Small car Nano gave Mamata big political boost
Trinamool Congress chief Mamata Banerjee admitted on Friday that the CPI(M)-led Left Front government’s botched attempt to acquire 1,000 acres for the Tata Nano factory in Singur proved a turning point for her party and gave her the stick to beat the communists with. Arnab Mitra reports.delhi Updated: Apr 23, 2011 15:10 IST
Trinamool Congress chief Mamata Banerjee admitted on Friday that the CPI(M)-led Left Front government’s botched attempt to acquire 1,000 acres for the Tata Nano factory in Singur proved a turning point for her party and gave her the stick to beat the communists with.
“It exposed the Left’s thinking on land acquisition. They wanted to snatch land using guns, bullets and force,” she told Hindustan Times. She was, however, quick to add that her emergence as a major political force meant little to her, personally. “My whole focus is to be with the people,” she said.

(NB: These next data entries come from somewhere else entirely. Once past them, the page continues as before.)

/-! ### Special registers, traps and the small system instructions -/

/-- SRD and CHKERR (R164, R286, R287, R288, R293): with its registers ready each writes the register or state it
names, poison included; an index that names a register past the declaration is a reserved-field trap (0x03) before all
else; a read that is a handler's alone is a protection fault (0x11) outside a handler, an index or s(sa) out of range
a reserved-field trap; CHKERR.clr clears PB, PW and PC in the same step.

Choices of the model in it: log 23. -/
def Obligations.SpecialReads : Prop :=
  ∀ (s : State),
    let g := curGroup s
    let e := curStrand s
    Alone s →
    (∀ o : SrdOp, (Instr.srd o).wf = true → o.v = 1#1 → (18 ≤ o.idx.toNat → hmode g = true) →
      VectorsReady s [] [o.sd.toNat] → NoneDue s [o.sd.toNat] →
      ∃ t, exec (.srd o) s = .next t ∧
        (∀ l ∈ activeLanes g e, getV (curGroup t) o.sd.toNat l = (ruleSpecial s o.idx.toNat l).setWidth 32 ∧
          poisonedV (curGroup t) o.sd.toNat l = false) ∧
        OnlyVectors s t [o.sd.toNat] (activeLanes g e) ∧ GoesOn s t ∧ Elsewhere s t) ∧
    (∀ o : SrdOp, (Instr.srd o).wf = true → o.v = 0#1 → o.cls = 0#5 → (18 ≤ o.idx.toNat → hmode g = true) →
      ScalarsReady s [] [o.sd.toNat] →
      ∃ t, exec (.srd o) s = .next t ∧ getS (curGroup t) o.sd.toNat = ruleSpecial s o.idx.toNat 0 ∧
        poisonedS (curGroup t) o.sd.toNat = false ∧ OnlyScalars s t [o.sd.toNat] ∧ GoesOn s t ∧ Elsewhere s t) ∧
    (∀ (o : SrdOp) (a : Nat) (srcs : List Nat), (Instr.srd o).wf = true → o.cls ≠ 0#5 →
      (usesLane o.cls ∧ srcs = [o.sa.toNat] ∧ a = (getS g o.sa.toNat).toNat ∨ ¬usesLane o.cls ∧ srcs = [] ∧ a = 0) →
      ScalarsReady s srcs [o.sd.toNat] → CleanScalars s srcs →
      (e.stage = 0 → ¬IndexDeclared s o.cls o.idx.toNat → Traps (.srd o) s 0x03#8) ∧
      (hmode g = false → IndexDeclared s o.cls o.idx.toNat → Traps (.srd o) s 0x11#8) ∧
      (hmode g = true → ruleMachine s o.cls.toNat o.idx.toNat a = none → Traps (.srd o) s 0x03#8) ∧
      ∀ x, hmode g = true → ruleMachine s o.cls.toNat o.idx.toNat a = some x →
        ∃ t, exec (.srd o) s = .next t ∧ getS (curGroup t) o.sd.toNat = x.1 ∧
          poisonedS (curGroup t) o.sd.toNat = x.2 ∧ OnlyScalars s t [o.sd.toNat] ∧ GoesOn s t ∧
          Elsewhere (if x.2 then consumed s g else s) t) ∧
    (∀ o : SrdOp, (Instr.srd o).wf = true → o.cls = 0#5 → 18 ≤ o.idx.toNat → hmode g = false →
      (if o.v = 1#1 then o.sd.toNat < declV s g ∧ fullV g o.sd.toNat = true ∧ NoneDue s [o.sd.toNat]
        else o.sd.toNat < declS s g) → Traps (.srd o) s 0x11#8) ∧
    (∀ o : ChkerrOp, ScalarsReady s [] [o.sd.toNat] →
      ∃ t, exec (.chkerr o) s = .next t ∧
        getS (curGroup t) o.sd.toNat = BitVec.ofNat 64 (ruleChk (chkRecord s g)) ∧
        poisonedS (curGroup t) o.sd.toNat = false ∧ OnlyScalars s t [o.sd.toNat] ∧ GoesOn s t ∧
        (o.clr = 0#1 → Elsewhere s t) ∧
        (o.clr = 1#1 → (∀ k, k ≠ s.cur.gid → tget t.groups k = tget s.groups k) ∧
          { aside t with spawned := [] } = { aside s with spawned := [] } ∧
          (∀ k, g.owner ≠ .spawned k → tget t.spawned k = tget s.spawned k) ∧
          (∀ k, g.owner ≠ .team k → tget t.teams k = tget s.teams k) ∧
          (∀ k x, g.owner = .spawned k → tget s.spawned k = some x →
            tget t.spawned k = some { x with chk := { x.chk with pc := false, pw := false, pb := false } }) ∧
          (∀ k x, g.owner = .team k → tget s.teams k = some x →
            tget t.teams k = some { x with chk := { x.chk with pc := false, pw := false, pb := false } })))

/-- SWR (R145, R288, R289): what a write of each class of machine state changes, and that nothing else changes, but
that a flip of a point's phase lets the strands go on that wait on it (R351); the classes other than 0 outside a
handler, and a range overstepped, trap as in SRD. A state of a tile that is the one it has is no change.

Choices of the model in it: log 20, 21. -/
def Obligations.StateWrites : Prop :=
  ∀ (o : SwrOp) (s : State) (a : Nat) (srcs : List Nat),
    let g := curGroup s
    let v := getS g o.sd.toNat
    let idx := o.idx.toNat
    (Instr.swr o).wf = true → Alone s →
    (usesLane o.cls ∧ srcs = [o.sa.toNat] ∧ a = (getS g o.sa.toNat).toNat ∨ ¬usesLane o.cls ∧ srcs = [] ∧ a = 0) →
    ScalarsReady s (o.sd.toNat :: srcs) [] → CleanScalars s srcs →
    ((curStrand s).stage = 0 → ¬IndexDeclared s o.cls idx → Traps (.swr o) s 0x03#8) ∧
    (o.cls ≠ 0#5 → hmode g = false → IndexDeclared s o.cls idx → Traps (.swr o) s 0x11#8) ∧
    (o.cls ≠ 0#5 → hmode g = true → ruleMachine s o.cls.toNat idx a = none → Traps (.swr o) s 0x03#8) ∧
    (o.cls = 0#5 → ∃ t, exec (.swr o) s = .next t ∧ GoesOn s t ∧ Elsewhere s t ∧
      bareGroup (curGroup t) =
        if idx = 17 then
          { bareGroup g with ref := g.ref && !v.getLsbD 0, mcmask := v.getLsbD 3
                             sstep := if hmode g then v.getLsbD 5 else g.sstep }
        else if idx = 18 then
          { bareGroup g with handler := (bareGroup g).handler.map fun h =>
              { h with tpc := BitVec.ofNat 64 (v.toNat / 8 * 8 % 2 ^ 57) } }
        else bareGroup g) ∧
    (hmode g = true → ruleMachine s o.cls.toNat idx a ≠ none →
      (o.cls = 1#5 → ∃ t, exec (.swr o) s = .next t ∧ GoesOn s t ∧ Elsewhere s t ∧ OnlyVectors s t [idx] [a] ∧
        getV (curGroup t) idx a = v.setWidth 32 ∧ poisonedV (curGroup t) idx a = false) ∧
      (o.cls = 2#5 → ∃ t, exec (.swr o) s = .next t ∧ GoesOn s t ∧ Elsewhere s t ∧
        { bareGroup (curGroup t) with sregs := [], spoison := [] } = { bareGroup g with sregs := [], spoison := [] } ∧
        tgetD (curGroup t).sregs idx 0#64 = v ∧ (curGroup t).spoison.contains idx = false ∧
        ∀ r, r ≠ idx → tgetD (curGroup t).sregs r 0#64 = tgetD g.sregs r 0#64 ∧
          (curGroup t).spoison.contains r = g.spoison.contains r) ∧
      (o.cls = 3#5 → ∃ t, exec (.swr o) s = .next t ∧ GoesOn s t ∧ Elsewhere s t ∧
        { bareGroup (curGroup t) with vfull := 0#256, sfull := 0#128 } = { bareGroup g with vfull := 0#256, sfull := 0#128 } ∧
        (∀ r, r < 256 →
          let kept := r / 64 ≠ idx ∨ declV s g ≤ r ∨ v.getLsbD (r % 64) = true ∧ AwaitsReply s r false
          (kept → (curGroup t).vfull.getLsbD r = g.vfull.getLsbD r) ∧
          (¬kept → (curGroup t).vfull.getLsbD r = v.getLsbD (r % 64))) ∧
        (∀ r, r < 128 →
          let kept := r / 64 + 4 ≠ idx ∨ declS s g ≤ r ∨ v.getLsbD (r % 64) = true ∧ AwaitsReply s r true
          (kept → (curGroup t).sfull.getLsbD r = g.sfull.getLsbD r) ∧
          (¬kept → (curGroup t).sfull.getLsbD r = v.getLsbD (r % 64)))) ∧
      (o.cls = 4#5 → ∃ t, exec (.swr o) s = .next t ∧ GoesOn s t ∧ Elsewhere s t ∧
        (idx < 8 → OnlyPredicates s t [idx] ∧ ∀ l, l < 64 → (getP (curGroup t) idx).getLsbD l =
          (decide (idx = 0) || v.getLsbD l && decide (l < g.width))) ∧
        (8 ≤ idx → OnlyUniform s t (idx - 8) ∧ getQ (curGroup t) (idx - 8) = (idx == 8 || v.getLsbD 0))) ∧
      (o.cls = 5#5 → ∃ t, exec (.swr o) s = .next t ∧ GoesOn s t ∧ Elsewhere s t ∧ OnlyMoves s t ∧
        (curGroup t).stack.length = g.stack.length ∧
        ∀ k e, g.stack[k]? = some e → ∃ f, (curGroup t).stack[k]? = some f ∧
          if k = a ∧ idx < 3 then EntryWritten idx v e f else f = e) ∧
      (o.cls = 6#5 → (tget s.launches (launchKey s g)).isSome = true → (∀ k, teamKey g = some k → (tget s.teams k).isSome = true) →
        (a = 1 → ∀ d p, pointOf s g idx = some (d, p) → (if d then 2 ^ 32 - 1 else 16384) < v.toNat →
          Traps (.swr o) s 0x03#8) ∧
        ((∀ d p, a = 1 → pointOf s g idx = some (d, p) → v.toNat ≤ if d then 2 ^ 32 - 1 else 16384) →
          ∃ t, exec (.swr o) s = .next t ∧ GoesOn s t ∧ OnlyMoves s t ∧
            pointOf t g idx = (if teamKey g = none ∧ pointOf s g idx = none then none
              else if a = 2 ∧ (tgetD (teamOf s g).points idx {}).init = true ∧ v.getLsbD 1 = false then
                (if (tgetD (launchOf s g).points idx {}).init = true then pointOf t g idx else none)
              else rulePointWrite (pointOf s g idx) a v) ∧
            (∀ c, c ≠ idx → pointOf t g c = pointOf s g c) ∧
            (∀ k, (tget t.teams k).map (fun x => { x with points := [], values := [] }) =
              (tget s.teams k).map fun x => { x with points := [], values := [] }) ∧
            (∀ k, (tget t.launches k).map (fun x => { x with points := [] }) =
              (tget s.launches k).map fun x => { x with points := [] }) ∧
            (NoneWaits s → (∀ k, k ≠ s.cur.gid → tget t.groups k = tget s.groups k) ∧
              { aside t with launches := [] } = { aside s with launches := [] }))) ∧
      (o.cls = 7#5 → ∀ k x, g.owner = .team k → tget s.teams k = some x →
        ∃ t, exec (.swr o) s = .next t ∧ GoesOn s t ∧
          OnlyTeam s t (OnlyTile idx (ruleTileWrite (tgetD x.tiles idx 0#128) a v)) ∧
          { bareGroup (curGroup t) with handler := none } = { bareGroup g with handler := none } ∧
          ∀ h, g.handler = some h → ∃ h', (curGroup t).handler = some h' ∧
            { h' with strand := {}, tileStates := [] } = { h with strand := {}, tileStates := [] } ∧
            tget h'.tileStates idx = (if a ≠ 0 then tget h.tileStates idx
              else if v.toNat % 4 = ((tgetD x.tiles idx 0#128).extractLsb' 0 2).toNat then none else some (v.toNat % 4)) ∧
            ∀ n, n ≠ idx → tget h'.tileStates n = tget h.tileStates n) ∧
      (o.cls = 8#5 → ∀ k x, g.owner = .team k → tget s.teams k = some x →
        ∃ t, exec (.swr o) s = .next t ∧ GoesOn s t ∧ OnlyMoves s t ∧ OnlyTeam s t fun x y =>
          tgetD (tgetD y.matrix.accs idx {}).vals a 0#64 =
            BitVec.ofNat 64 (v.toNat % 2 ^ (if (tgetD x.matrix.accs idx {}).int then 32 else 34)) ∧
          (∀ j, j ≠ idx → tgetD y.matrix.accs j {} = tgetD x.matrix.accs j {}) ∧
          (∀ j, j ≠ a → tgetD (tgetD y.matrix.accs idx {}).vals j 0#64 = tgetD (tgetD x.matrix.accs idx {}).vals j 0#64) ∧
          (tgetD y.matrix.accs idx {}).int = (tgetD x.matrix.accs idx {}).int ∧
          { y with matrix := { y.matrix with accs := [] } } = { x with matrix := { x.matrix with accs := [] } }) ∧
      (o.cls = 9#5 → ∃ t, exec (.swr o) s = .next t ∧ GoesOn s t ∧ OnlyMoves s t ∧ Elsewhere s t))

Refuting charges that she had neglected her duties as railway minister by spending most of her time in West Bengal, Banerjee said that modern technology had completely removed the distance barrier.
“Telephones, teleconferencing and the internet helps me remain in touch with my officials from anywhere in the state,” she added.
Banerjee took pains to dispel the perception that her party was anti-industry. “We are pro-industry. Agriculture and industry can both co-exist. We will scientifically create a land map for every district and clearly mark agricultural land and industrial land,” she said.
According to her, such a move will help her set up industrial clusters that will generate employment.
Criticising the Left for following “a policy of violence and loot”, Banerjee accused the Buddhadeb Bhattacharjee government of saying “no” to everything positive.
She recalled her days at Jogmaya Debi College where she was elected unopposed twice. “That experience taught me the basics of politics,” she added.
Banerjee, in spite of her hectic schedule, remains deeply attached to her family. She acknowledged the influence of her father who died when she was still in her teens. “He inspired me to retain a humanitarian outlook,” she said.
After the death of her father, Banerjee’s mother took care of the family. In a touching show of affection, she said, “My mother and I still live together in our house in Kalighat. Even now, whenever I go out, I take her blessings.”